Top of Data provided

-- ==== Sys2Proof/Machine/Zlib.lean ====
section
/-! DEFINITION. The zlib wrapper and the two compressors (42_zlib.md R140 to R146) and the command ZLIB (R147). -/

namespace Sys2Proof.Machine

/-- One byte of the Adler-32 sums (R142). -/
def adlerStep (p : Nat × Nat) (b : Byte) : Nat × Nat :=
  ((p.1 + b.toNat) % 65521, (p.2 + (p.1 + b.toNat) % 65521) % 65521)

/-- `adler32` (R142). -/
def adler32 (bs : Bytes) : Word :=
  BitVec.ofNat 32 ((bs.foldl adlerStep (1, 0)).2 * 65536 + (bs.foldl adlerStep (1, 0)).1)

/-- One stored block: the header byte, LEN, NLEN and the data (R143). -/
def storedBlockBytes (final : Bool) (blk : Bytes) : Bytes :=
  (if final then 1 else 0) :: (le16 (BitVec.ofNat 16 blk.length) ++ le16 (~~~BitVec.ofNat 16 blk.length) ++ blk)

/-- `k` stored blocks of up to 65535 bytes, the last of them final (R143). -/
def storedBlocks : Nat → Bytes → Bytes
  | 0, _ => []
  | k + 1, d => storedBlockBytes (k == 0) (d.take 65535) ++ storedBlocks k (d.drop 65535)

/-- `deflate_stored` (R143): one empty final block for the empty input. -/
def deflateStored (d : Bytes) : Bytes :=
  storedBlocks (max 1 (ceilDiv d.length 65535)) d

/-- `deflate_default` (R144): the opaque compressor held to law L2, so that it is any compressor that satisfies L1 to L4
and no other. A result that does not inflate to its input counts as the internal failure of L4 (log 5). -/
def deflateDefault (d : Bytes) : Option Bytes :=
  match Config.deflateRaw d with
  | none => none
  | some b => if inflate b = some d then some b else none

/-- `zlib` for the ZMODE values 0 and 1 (R141, R145). -/
def zlib (d : Bytes) (z : BitVec 2) : Option Bytes :=
  if z = 1 then some ([0x78, 0x01] ++ deflateStored d ++ be32 (adler32 d))
  else
    match deflateDefault d with
    | none => none
    | some b => some ([0x78, 0x9C] ++ b ++ be32 (adler32 d))

/-- Compress `d` in the state's ZMODE and go on with the stream; a compressor failure is ZFAIL (R147, R208). -/
def withZlib (s : State) (d : Bytes) (body : Bytes → CmdResult) : CmdResult :=
  match zlib d s.zmode with
  | none => .err s .zfail 0
  | some z => body z

/-- ZLIB's prechecks (R147). -/
def zlibNeeds : Needs := { readsSrc := true, writesDst := true, pmode := false, zmode := true }

/-- ZLIB's pseudocode (R147). -/
def zlibResult (s : State) : CmdResult :=
  checked zlibNeeds s (withSrc s s.srcLen.toNat fun d => withZlib s d fun z => put s z)

/-- ZLIB (R147). -/
def execZlib (s : State) : Host.Outcome State Fault Refusal :=
  .next (complete (zlibResult s))

end Sys2Proof.Machine
end

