-- ==== Sys2Proof/Decode.lean ====
section
/-! DEFINITION. Decoding a command word, total on every word (30_encoding.md R81, R84, R85), and after it the encoder.
A word outside R83's map decodes to `none`: it is the illegal command of R203, which the engine completes with
ILLEGAL_CMD. -/

namespace Sys2Proof

/-- The fields of a command word (R80). -/
def Cmd32.ofWord (w : Word) : Cmd32 :=
  { rsvd := w.extractLsb' 16 16, imm8 := w.extractLsb' 8 8, op := w.extractLsb' 0 8 }

/-- The command word with these fields (R80). -/
def Cmd32.toWord (c : Cmd32) : Word :=
  c.rsvd ++ c.imm8 ++ c.op

/-- The command an OP value stands for (R83). IMM8 is the operand of CRC_BYTE alone (R82). -/
def decodeOp (op imm8 : Byte) : Option Instr :=
  match op.toNat with
  | 0x00 => some .nop
  | 0x01 => some .crcInit
  | 0x02 => some (.crcByte imm8)
  | 0x03 => some .crcBuf
  | 0x10 => some .size
  | 0x11 => some .pack
  | 0x20 => some .zlib
  | 0x30 => some .chunk
  | 0x31 => some .ihdr
  | 0x32 => some .idat
  | 0x33 => some .iend
  | 0x40 => some .sig
  | 0x41 => some .encode
  | _ => none

/-- The decoder: the command is told from OP, then IMM8 and RSVD are checked (R81, R85). -/
def decodeFields (c : Cmd32) : Option Instr :=
  if c.rsvd ≠ 0 then none
  else
    match decodeOp c.op c.imm8 with
    | some (.crcByte b) => some (.crcByte b)
    | some i => if c.imm8 = 0 then some i else none
    | none => none

/-- The command a 32-bit command word stands for, `none` where the word is not legal (R84). -/
def decode (w : Word) : Option Instr :=
  decodeFields (Cmd32.ofWord w)

/-- The fields of a command's word, from each command's "Encoding" line (R83, R104 to R106, R130, R131, R147, R164 to
R167, R183, R184, R190). -/
def Instr.fields : Instr → Cmd32
  | .nop => ⟨0, 0, 0x00⟩
  | .crcInit => ⟨0, 0, 0x01⟩
  | .crcByte b => ⟨0, b, 0x02⟩
  | .crcBuf => ⟨0, 0, 0x03⟩
  | .size => ⟨0, 0, 0x10⟩
  | .pack => ⟨0, 0, 0x11⟩
  | .zlib => ⟨0, 0, 0x20⟩
  | .chunk => ⟨0, 0, 0x30⟩
  | .ihdr => ⟨0, 0, 0x31⟩
  | .idat => ⟨0, 0, 0x32⟩
  | .iend => ⟨0, 0, 0x33⟩
  | .sig => ⟨0, 0, 0x40⟩
  | .encode => ⟨0, 0, 0x41⟩

/-- The encoder: the command word a host writes to CMD for a command (R89). -/
def encode (i : Instr) : Word :=
  i.fields.toWord

/-- A command word given as a number of `nbits` bits, bit 0 its least significant bit, every bit above `nbits` zero.
Every command is one 32-bit word (R81), so a longer row has no command. The word is a register value, not bytes in
memory (R65, R77; log 21). -/
def tableWord (nbits w : Nat) : Option Word :=
  if nbits ≤ 32 then some (BitVec.ofNat 32 (w % 2 ^ nbits)) else none

/-- The command the decoder reads from a row of the opcode table. -/
def decodeTableWord (nbits w : Nat) : Option Instr :=
  (tableWord nbits w).bind decode

end Sys2Proof
end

Bottom of Data provided

**Assignment:**
Print exactly the lines above from the one with "def adler32 (bs" to the one with "def storedBlockBytes (final", including both.

**Output:**
def adler32 (bs : Bytes) : Word :=
  BitVec.ofNat 32 ((bs.foldl adlerStep (1, 0)).2 * 65536 + (bs.foldl adlerStep (1, 0)).1)

/-- One stored block: the header byte, LEN, NLEN and the data (R143). -/
def storedBlockBytes (final : Bool) (blk : Bytes) : Bytes :=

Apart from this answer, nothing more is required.